The fluorogenic substrate Dabcyl-KNSTLQSGLRKE-Edans was synthesized by Shanghai Sangon Biological Engineering & Technology and Service Co. Ltd. (Shanghai, China). The chelating column and protein molecular weight marker for sodium dodecyl sulfate polyacrylamide gel electrophoresis (SDS-PAGE) use were from Amersham Pharmacia Biosciences (Uppsala, Sweden). All other chemicals were of reagent grade or ultrapure quality and purchased from Sigma (St Louis, MO). Cinanserin was synthesized according to the published method. 5 The tested 256 compounds from virtual screening were purchased from SPECS Company (http://www.specs.net).

SARS-CoV 3CL pro was prepared according to the published procedure. 14 The enzymatic activity of SARS-CoV 3CL pro was measured by cleavage of the fluorogenic substrate Dabcyl-KNSTLQSGLRKE-Edans based on the reported protocols. 5, 12 Briefly, the fluorescence intensity was monitored on a GENios microplate reader (Tecan, Mannedorf, Switzerland), and the enzyme activity was determined based on the increase in fluorescence upon continuous monitoring of the reactions in 96-well black microplates (BMG LABTECH, Offenburg, Germany) using wavelengths of 340 nm and 488 nm for excitation and emission, respectively.

Virtual screening was performed on a 64-processor SGI Origin 3800 supercomputer. The virtual screening protocol adopted in this work was similar to that used in the previous publication. 5 Briefly, the 3D model of SARS-CoV 3CL pro was performed as the target for screening the SPECS molecular database containing 81,287 molecules by a docking approach 15 and the program DOCK 4.0. 16 Residues within a radius of 6 Å around the catalytic center (His41 and Cys145) were used to construct the scoring grids for the docking screen. During the docking calculations, Kollman-all-atom charges 17 and Geisterger-Hückel charges 18, 19 were assigned to the protein and the small molecules, respectively. Conformational flexibility of the compounds from the database was considered in the docking search. In DOCK simulation, the ligand-receptor binding energy was approximated by the sum of the van der Waals and electrostatic interaction energies. After initial evaluation of orientation and scoring, a grid-based rigid body minimization was carried out for the ligand to locate the nearest local energy minimum within the receptor binding site. Position and conformation of each docked molecule were optimized using the single anchor search and torsion minimization method of DOCK 4.0. The top 2000 molecules with the highest DOCK score were further subjected to CScore 20 and Druglike 21 calculations. Finally, with visual inspection, 256 compounds were selected and purchased.

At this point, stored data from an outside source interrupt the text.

-- ==== Sys2Proof/Machine/HostWrite.lean ====
section
/-! DEFINITION. Machine/HostWrite.lean: host accesses: what a read does besides its value, writes by access and Apply class,
posted writes, guarded pairs, the mirror's writes, and the commands behind the guarded registers (R354, R357 to R360, R513,
R522, R545 to R560, R563 to R566, R569 to R575, R595, R604 to R607, R634, R636). -/

namespace Sys2Proof.Machine

/-! ### The chip as one: events and core commands -/

/-- Apply a function to the parts. -/
def Chip.onCore (x : Chip) (f : Core → Core) : Chip := { x with core := f x.core }

/-- One event reaches the event unit, and the Visor unless its rate limit suppresses it (R524, R561, R665). -/
def Chip.raise1 (x : Chip) (e : Ev) : Chip :=
  if x.ev.suppressed x.core.now x.core.tcyc e then x
  else
    { ev := x.ev.raise (x.core.iso 5 2) x.core.now x.core.tcyc e
      core := { x.core with vis := x.core.vis.event x.core.vcfg x.core.now e.num e.detail } }

/-- The end of a command: lost entries of the log are marked (R571), and the waiting events are raised, in ascending
number (R564). -/
def Chip.commit (x : Chip) : Chip :=
  (sortEv x.core.evq).foldl Chip.raise1
    { core := { x.core with evq := [], lostLog := [] }, ev := x.core.lostLog.foldl (fun u e => u.lose e.1 e.2) x.ev }

/-! ### Errors of the paths (R545 to R547, R563) -/

/-- EV_PCIE_ERROR or EV_SPI_ERROR of a path. -/
def pathError (p : Path) : List Ev :=
  match p with
  | .pcie => [(evHost EvNo.pcieError 0).limited 0]
  | .spi => [(evHost EvNo.spiError 1).limited 1]
  | .qmp _ _ => []

/-- An SPI frame error: counted and raised. -/
def Core.spiFrameErr (c : Core) : Core :=
  { c with host := { c.host with frames := incWrap 16 c.host.frames, spiFrame := true } }.raise (pathError .spi)

/-- A discarded PCIe write: counted and raised. -/
def Core.pcieDiscard (c : Core) : Core :=
  { c with host := { c.host with discards := incWrap 16 c.host.discards } }.raise (pathError .pcie)

/-- A PCIe read completed with UR: counted and raised. -/
def Core.pcieUr (c : Core) : Core :=
  ({ c with host := { c.host with urs := incWrap 16 c.host.urs } }.raise (pathError .pcie)).out .unsupported

/-! ### Axis commands behind the guarded registers -/

/-- GAUNTLET_REQ. -/
def Core.gsReq (c : Core) (w : W32) : Core :=
  let mask := fld w 7 0
  match fld w 11 8 with
  | 1 => c.gsRequest mask 2
  | 2 => c.gsRequest mask 1
  | 3 => c.gsRequest mask 0
  | 4 => c.proofTest
  | _ => c.gsRefuse 2

/-- VISOR_CMD. -/
def Core.visCmd (c : Core) (w : W32) : Core :=
  match fld w 3 0 with
  | 1 => c.visArm
  | 2 => c.visDisarm
  | 3 => c.visForce
  | 4 => c.visClr
  | _ => c

/-- COMMUTE_CMD. -/
def Core.cmtCmd (c : Core) (w : W32) : Core :=
  match fld w 31 28 with
  | 1 => c.alignCommand (fld w 7 0)
  | 2 => c.clrAlign (fld w 7 0)
  | _ => c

To inspect the possible active compounds with binding affinities to SARS-3CL pro , SPR technology based Biacore 3000 biosensor was used (Biacore AB, Uppsala, Sweden). SPR assay was performed at 25 °C, and SARS-CoV 3CL pro purified at 3 mg/mL was diluted to a final concentration of 25 µg/mL in 10 mM sodium acetate buffer (pH 4.3) and immobilized to the CM5 sensor-chip by using the standard primary amine coupling method. 22 HBS-EP running buffer (10 mM HEPES, 150 mM NaCl, 3.4 mM EDTA, and 0.005% [v/v] surfactant P 20 , pH 7.4) was used as the running buffer during immobilization. The surface was activated by injecting a 1:1 mixture containing 0.2 M 1-Ethyl-3-(3-dimethylaminopropyl) carbodiimide hydrochloride (EDC) and 50 mM N-hydroxysuccinimide (NHS) for 7 min at a flow rate of 20 µL/min. SARS-CoV 3CL pro was injected and the surface was then blocked by injecting 1 M ethanolamine at pH 8.5 for 7 min. The final immobilization level was about 4000 resonance units.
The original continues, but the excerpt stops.